◆ YOUR GOAL
What is needed here is an exact repetition of the records below, beginning at the line that has "snapshots hold is" and stopping after the line that has "let s := if f".

»»

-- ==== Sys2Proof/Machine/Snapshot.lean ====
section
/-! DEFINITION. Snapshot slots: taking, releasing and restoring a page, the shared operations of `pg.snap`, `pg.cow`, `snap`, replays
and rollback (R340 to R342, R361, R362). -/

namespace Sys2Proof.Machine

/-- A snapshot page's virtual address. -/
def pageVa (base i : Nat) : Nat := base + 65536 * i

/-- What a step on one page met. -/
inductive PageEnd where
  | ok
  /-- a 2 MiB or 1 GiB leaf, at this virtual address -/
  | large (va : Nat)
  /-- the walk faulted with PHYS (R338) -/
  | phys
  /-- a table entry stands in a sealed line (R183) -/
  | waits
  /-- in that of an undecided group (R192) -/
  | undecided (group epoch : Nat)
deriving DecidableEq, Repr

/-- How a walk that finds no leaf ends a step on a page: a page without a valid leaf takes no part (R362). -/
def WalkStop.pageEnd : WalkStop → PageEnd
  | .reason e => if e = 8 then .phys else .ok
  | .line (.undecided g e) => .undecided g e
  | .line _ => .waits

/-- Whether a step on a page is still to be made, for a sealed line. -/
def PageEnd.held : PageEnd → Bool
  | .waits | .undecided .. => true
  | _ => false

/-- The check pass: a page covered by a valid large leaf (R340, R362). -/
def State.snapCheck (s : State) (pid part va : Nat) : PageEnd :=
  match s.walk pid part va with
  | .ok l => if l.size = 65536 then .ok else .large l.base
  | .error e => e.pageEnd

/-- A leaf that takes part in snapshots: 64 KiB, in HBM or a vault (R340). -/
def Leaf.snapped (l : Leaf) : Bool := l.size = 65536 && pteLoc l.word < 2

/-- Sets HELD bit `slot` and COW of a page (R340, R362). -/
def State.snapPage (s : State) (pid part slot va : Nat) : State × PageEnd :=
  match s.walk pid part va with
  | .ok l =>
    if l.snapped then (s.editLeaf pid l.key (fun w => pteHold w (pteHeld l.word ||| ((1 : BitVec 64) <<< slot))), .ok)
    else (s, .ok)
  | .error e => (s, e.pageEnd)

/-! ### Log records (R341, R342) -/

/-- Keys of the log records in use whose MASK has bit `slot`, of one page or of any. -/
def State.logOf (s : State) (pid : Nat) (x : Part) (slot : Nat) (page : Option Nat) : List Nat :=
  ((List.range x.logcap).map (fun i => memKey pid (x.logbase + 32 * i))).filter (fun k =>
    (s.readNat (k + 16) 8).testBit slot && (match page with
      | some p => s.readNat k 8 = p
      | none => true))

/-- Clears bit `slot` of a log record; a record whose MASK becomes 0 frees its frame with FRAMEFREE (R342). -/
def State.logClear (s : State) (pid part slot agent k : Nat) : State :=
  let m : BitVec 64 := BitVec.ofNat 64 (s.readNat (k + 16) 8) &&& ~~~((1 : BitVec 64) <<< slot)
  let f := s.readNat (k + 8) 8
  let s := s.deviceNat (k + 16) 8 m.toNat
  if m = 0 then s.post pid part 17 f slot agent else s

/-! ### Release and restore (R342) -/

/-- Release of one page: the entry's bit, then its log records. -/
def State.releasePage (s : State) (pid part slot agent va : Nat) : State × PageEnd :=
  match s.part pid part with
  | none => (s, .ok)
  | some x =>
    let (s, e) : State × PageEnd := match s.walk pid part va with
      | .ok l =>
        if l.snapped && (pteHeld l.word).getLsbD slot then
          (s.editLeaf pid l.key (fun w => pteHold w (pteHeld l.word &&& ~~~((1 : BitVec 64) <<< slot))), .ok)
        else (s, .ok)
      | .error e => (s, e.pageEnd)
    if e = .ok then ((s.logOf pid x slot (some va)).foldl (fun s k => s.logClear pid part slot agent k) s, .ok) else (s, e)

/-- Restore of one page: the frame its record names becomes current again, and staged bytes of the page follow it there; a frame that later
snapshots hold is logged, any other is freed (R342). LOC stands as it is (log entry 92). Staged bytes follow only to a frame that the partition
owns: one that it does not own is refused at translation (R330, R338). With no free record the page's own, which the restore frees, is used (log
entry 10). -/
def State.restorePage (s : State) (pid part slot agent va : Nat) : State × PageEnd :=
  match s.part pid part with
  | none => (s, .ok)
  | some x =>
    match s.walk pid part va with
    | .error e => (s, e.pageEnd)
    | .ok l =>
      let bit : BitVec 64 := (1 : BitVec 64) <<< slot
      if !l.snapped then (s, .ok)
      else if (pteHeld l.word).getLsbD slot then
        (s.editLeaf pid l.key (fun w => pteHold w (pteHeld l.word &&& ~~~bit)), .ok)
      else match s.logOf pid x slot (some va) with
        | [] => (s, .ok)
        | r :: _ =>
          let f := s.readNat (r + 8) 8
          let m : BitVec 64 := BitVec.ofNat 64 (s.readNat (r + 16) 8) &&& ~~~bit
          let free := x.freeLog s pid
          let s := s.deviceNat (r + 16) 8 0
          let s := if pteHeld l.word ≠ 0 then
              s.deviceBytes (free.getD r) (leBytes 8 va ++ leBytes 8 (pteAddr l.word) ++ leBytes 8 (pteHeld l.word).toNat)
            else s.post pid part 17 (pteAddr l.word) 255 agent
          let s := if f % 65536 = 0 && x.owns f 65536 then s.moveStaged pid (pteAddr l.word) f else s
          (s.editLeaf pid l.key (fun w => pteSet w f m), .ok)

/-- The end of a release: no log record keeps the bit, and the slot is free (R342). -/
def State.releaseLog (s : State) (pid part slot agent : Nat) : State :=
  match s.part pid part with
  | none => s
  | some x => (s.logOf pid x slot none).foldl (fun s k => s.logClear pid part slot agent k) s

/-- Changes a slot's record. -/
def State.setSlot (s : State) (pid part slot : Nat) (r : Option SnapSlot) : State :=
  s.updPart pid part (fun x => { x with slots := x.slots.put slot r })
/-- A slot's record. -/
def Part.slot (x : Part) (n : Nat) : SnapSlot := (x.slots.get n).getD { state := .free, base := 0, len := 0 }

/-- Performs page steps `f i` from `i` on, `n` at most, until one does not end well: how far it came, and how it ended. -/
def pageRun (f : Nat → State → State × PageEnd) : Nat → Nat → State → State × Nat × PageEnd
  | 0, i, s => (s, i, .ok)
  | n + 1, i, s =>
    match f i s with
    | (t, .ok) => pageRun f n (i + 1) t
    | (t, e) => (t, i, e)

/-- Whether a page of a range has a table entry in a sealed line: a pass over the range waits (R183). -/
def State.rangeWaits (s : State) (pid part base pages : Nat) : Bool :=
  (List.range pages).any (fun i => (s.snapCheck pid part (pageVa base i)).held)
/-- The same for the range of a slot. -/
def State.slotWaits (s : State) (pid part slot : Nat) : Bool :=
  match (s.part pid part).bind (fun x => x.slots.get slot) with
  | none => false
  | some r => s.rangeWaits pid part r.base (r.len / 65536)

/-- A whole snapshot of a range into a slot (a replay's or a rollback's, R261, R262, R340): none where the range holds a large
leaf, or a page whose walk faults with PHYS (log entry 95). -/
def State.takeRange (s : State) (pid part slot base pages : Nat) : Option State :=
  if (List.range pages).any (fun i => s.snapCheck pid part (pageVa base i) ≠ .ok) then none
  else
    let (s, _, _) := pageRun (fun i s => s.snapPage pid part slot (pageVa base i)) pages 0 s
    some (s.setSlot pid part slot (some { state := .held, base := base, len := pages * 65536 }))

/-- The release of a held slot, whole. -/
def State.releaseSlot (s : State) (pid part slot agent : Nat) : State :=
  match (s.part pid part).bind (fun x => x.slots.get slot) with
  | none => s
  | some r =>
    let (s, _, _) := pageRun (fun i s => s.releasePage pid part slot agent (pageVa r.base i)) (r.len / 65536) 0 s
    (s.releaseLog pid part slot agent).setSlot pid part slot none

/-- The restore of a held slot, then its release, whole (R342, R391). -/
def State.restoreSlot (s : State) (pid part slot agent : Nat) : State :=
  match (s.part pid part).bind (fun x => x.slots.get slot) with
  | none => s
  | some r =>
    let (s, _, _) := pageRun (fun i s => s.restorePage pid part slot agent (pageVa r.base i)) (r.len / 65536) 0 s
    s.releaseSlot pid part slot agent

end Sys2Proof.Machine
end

««

◆ PROBLEM SOLUTION
snapshots hold is logged, any other is freed (R342). LOC stands as it is (log entry 92). Staged bytes follow only to a frame that the partition
owns: one that it does not own is refused at translation (R330, R338). With no free record the page's own, which the restore frees, is used (log
entry 10). -/
def State.restorePage (s : State) (pid part slot agent va : Nat) : State × PageEnd :=
  match s.part pid part with
  | none => (s, .ok)
  | some x =>
    match s.walk pid part va with
    | .error e => (s, e.pageEnd)
    | .ok l =>
      let bit : BitVec 64 := (1 : BitVec 64) <<< slot
      if !l.snapped then (s, .ok)
      else if (pteHeld l.word).getLsbD slot then
        (s.editLeaf pid l.key (fun w => pteHold w (pteHeld l.word &&& ~~~bit)), .ok)
      else match s.logOf pid x slot (some va) with
        | [] => (s, .ok)
        | r :: _ =>
          let f := s.readNat (r + 8) 8
          let m : BitVec 64 := BitVec.ofNat 64 (s.readNat (r + 16) 8) &&& ~~~bit
          let free := x.freeLog s pid
          let s := s.deviceNat (r + 16) 8 0
          let s := if pteHeld l.word ≠ 0 then
              s.deviceBytes (free.getD r) (leBytes 8 va ++ leBytes 8 (pteAddr l.word) ++ leBytes 8 (pteHeld l.word).toNat)
            else s.post pid part 17 (pteAddr l.word) 255 agent
          let s := if f % 65536 = 0 && x.owns f 65536 then s.moveStaged pid (pteAddr l.word) f else s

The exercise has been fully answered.